- _REQUIREMENT_:
When you reach the line in the data below that contains "namespace Sys2Proof.Machine", please start repeating lines exactly, and stop after the line that contains "event changes. -/", repeating nothing else.
== == ==
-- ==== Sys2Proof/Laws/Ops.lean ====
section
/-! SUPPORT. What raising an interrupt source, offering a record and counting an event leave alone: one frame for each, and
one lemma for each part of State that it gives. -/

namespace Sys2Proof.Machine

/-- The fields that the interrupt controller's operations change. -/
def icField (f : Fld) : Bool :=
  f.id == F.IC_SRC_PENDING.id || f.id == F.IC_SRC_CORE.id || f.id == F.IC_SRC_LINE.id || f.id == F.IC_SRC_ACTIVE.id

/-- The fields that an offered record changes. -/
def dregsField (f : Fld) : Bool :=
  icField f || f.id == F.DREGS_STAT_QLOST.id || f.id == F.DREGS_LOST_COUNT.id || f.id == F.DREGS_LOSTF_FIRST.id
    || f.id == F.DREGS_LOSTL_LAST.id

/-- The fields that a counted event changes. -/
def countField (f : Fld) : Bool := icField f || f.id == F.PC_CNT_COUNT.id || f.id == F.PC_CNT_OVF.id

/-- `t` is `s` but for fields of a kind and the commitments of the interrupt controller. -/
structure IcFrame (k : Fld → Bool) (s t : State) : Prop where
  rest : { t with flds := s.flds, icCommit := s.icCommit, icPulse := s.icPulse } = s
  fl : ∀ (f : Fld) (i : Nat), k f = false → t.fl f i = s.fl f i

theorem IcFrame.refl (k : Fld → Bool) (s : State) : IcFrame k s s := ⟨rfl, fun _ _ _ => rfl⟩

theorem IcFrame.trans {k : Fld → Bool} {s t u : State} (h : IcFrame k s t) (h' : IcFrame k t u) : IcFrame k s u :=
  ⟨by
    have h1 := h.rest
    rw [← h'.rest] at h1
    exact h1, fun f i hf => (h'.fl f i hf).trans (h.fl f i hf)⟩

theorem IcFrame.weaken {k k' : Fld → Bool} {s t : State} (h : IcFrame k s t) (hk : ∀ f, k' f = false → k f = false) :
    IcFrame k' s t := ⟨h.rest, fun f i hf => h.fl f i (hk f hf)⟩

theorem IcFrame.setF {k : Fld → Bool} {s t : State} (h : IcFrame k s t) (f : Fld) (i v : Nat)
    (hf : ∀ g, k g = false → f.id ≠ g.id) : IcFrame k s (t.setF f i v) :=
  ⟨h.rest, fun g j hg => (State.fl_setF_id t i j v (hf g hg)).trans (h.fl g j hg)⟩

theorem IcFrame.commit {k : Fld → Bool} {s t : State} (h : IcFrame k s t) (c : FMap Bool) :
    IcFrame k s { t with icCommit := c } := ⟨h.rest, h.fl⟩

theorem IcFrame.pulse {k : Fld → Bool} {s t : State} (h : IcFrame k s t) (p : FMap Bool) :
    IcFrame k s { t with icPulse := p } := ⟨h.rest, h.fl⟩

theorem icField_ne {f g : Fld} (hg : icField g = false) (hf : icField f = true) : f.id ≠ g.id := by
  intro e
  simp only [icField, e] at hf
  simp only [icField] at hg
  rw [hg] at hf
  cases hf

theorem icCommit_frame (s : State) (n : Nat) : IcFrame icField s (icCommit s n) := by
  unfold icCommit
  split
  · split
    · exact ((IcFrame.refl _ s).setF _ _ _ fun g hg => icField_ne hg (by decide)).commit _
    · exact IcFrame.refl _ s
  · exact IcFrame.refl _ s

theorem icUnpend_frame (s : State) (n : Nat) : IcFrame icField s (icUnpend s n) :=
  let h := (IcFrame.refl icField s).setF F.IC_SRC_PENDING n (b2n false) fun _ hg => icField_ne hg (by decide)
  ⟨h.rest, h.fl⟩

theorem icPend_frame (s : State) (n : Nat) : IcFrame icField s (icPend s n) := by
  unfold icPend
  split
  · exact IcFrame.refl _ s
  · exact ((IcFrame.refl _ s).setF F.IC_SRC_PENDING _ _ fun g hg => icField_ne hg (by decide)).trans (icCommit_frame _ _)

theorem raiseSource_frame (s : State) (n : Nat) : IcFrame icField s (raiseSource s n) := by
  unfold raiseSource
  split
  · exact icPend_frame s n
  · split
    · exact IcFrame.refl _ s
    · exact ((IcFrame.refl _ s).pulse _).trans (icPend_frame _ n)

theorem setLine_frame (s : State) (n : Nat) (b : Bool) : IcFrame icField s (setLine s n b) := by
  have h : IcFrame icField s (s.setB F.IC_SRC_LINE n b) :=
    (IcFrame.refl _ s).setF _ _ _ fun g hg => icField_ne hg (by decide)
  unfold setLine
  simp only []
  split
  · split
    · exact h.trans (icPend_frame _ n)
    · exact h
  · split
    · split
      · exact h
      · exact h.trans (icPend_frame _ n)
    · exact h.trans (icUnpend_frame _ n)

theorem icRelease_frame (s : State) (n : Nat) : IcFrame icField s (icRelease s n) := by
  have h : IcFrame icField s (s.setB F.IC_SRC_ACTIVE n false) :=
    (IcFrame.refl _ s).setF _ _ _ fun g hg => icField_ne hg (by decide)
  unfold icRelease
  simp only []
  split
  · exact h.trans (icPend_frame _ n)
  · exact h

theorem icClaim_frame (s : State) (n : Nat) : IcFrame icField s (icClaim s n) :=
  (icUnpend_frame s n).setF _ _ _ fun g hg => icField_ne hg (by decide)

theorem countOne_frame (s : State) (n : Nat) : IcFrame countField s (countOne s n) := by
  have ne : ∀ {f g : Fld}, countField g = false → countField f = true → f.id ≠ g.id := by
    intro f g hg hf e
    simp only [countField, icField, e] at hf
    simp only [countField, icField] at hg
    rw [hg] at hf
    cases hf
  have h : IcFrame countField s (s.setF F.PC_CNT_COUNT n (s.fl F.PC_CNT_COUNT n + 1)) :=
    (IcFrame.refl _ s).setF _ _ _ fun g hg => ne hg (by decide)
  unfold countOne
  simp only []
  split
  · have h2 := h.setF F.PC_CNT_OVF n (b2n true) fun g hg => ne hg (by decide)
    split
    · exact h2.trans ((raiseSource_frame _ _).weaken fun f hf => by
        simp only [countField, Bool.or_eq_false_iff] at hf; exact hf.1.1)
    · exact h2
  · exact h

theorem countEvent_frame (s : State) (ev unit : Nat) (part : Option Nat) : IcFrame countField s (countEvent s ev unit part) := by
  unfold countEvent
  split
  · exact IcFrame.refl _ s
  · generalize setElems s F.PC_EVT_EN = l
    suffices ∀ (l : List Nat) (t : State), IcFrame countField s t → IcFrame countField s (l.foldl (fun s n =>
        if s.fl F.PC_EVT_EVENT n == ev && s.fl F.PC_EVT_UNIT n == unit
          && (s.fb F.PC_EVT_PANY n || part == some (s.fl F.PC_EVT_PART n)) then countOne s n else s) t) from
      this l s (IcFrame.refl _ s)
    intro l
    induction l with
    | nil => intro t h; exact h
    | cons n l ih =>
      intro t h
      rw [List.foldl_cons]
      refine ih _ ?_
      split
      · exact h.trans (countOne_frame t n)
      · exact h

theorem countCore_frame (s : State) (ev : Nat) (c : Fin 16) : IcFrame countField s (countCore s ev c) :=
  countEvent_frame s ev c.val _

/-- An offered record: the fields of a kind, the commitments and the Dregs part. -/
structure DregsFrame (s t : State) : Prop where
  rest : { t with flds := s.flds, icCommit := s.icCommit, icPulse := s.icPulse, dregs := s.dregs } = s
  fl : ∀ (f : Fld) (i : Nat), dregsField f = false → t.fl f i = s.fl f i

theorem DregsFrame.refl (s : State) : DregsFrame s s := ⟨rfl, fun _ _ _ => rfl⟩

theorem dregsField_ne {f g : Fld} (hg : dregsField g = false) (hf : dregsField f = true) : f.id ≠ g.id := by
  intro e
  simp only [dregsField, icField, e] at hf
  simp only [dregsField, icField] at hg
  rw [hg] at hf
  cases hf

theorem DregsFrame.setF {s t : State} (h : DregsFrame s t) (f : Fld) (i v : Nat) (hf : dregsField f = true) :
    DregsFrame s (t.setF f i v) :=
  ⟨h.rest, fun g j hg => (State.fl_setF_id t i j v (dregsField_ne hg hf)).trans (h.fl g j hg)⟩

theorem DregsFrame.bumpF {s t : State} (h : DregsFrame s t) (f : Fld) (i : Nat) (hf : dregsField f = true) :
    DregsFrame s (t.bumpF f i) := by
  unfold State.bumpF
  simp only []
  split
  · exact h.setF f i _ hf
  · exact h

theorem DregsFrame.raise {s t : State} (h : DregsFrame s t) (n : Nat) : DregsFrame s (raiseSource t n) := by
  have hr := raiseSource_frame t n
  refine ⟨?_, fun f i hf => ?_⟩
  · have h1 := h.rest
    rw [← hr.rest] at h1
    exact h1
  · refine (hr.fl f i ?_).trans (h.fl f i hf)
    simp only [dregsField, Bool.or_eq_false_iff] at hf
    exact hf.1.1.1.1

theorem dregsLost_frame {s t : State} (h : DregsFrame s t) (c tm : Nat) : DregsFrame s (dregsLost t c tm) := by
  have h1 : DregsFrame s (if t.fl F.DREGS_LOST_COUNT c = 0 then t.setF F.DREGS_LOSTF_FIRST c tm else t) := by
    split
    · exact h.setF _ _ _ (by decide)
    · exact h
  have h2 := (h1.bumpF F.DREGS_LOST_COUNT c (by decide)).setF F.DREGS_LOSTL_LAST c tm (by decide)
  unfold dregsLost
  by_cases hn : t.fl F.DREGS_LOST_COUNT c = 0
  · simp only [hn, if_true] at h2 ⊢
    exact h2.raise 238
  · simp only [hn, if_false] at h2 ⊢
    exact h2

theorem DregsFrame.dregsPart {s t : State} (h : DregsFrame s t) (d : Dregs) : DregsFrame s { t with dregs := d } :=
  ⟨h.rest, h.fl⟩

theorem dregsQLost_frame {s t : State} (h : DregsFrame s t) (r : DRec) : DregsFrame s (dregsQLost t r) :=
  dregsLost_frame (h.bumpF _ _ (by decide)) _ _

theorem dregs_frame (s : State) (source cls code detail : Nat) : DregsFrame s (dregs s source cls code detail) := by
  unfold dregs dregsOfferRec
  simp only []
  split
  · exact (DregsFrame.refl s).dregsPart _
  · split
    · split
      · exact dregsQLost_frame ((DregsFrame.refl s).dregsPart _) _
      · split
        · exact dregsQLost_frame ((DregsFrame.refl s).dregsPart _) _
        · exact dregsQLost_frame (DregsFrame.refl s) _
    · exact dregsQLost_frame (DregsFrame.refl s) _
== == ==
- _TASK RESPONSE_:
namespace Sys2Proof.Machine

/-- The fields that the interrupt controller's operations change. -/
def icField (f : Fld) : Bool :=
  f.id == F.IC_SRC_PENDING.id || f.id == F.IC_SRC_CORE.id || f.id == F.IC_SRC_LINE.id || f.id == F.IC_SRC_ACTIVE.id

/-- The fields that an offered record changes. -/
def dregsField (f : Fld) : Bool :=
  icField f || f.id == F.DREGS_STAT_QLOST.id || f.id == F.DREGS_LOST_COUNT.id || f.id == F.DREGS_LOSTF_FIRST.id
    || f.id == F.DREGS_LOSTL_LAST.id

/-- The fields that a counted event changes. -/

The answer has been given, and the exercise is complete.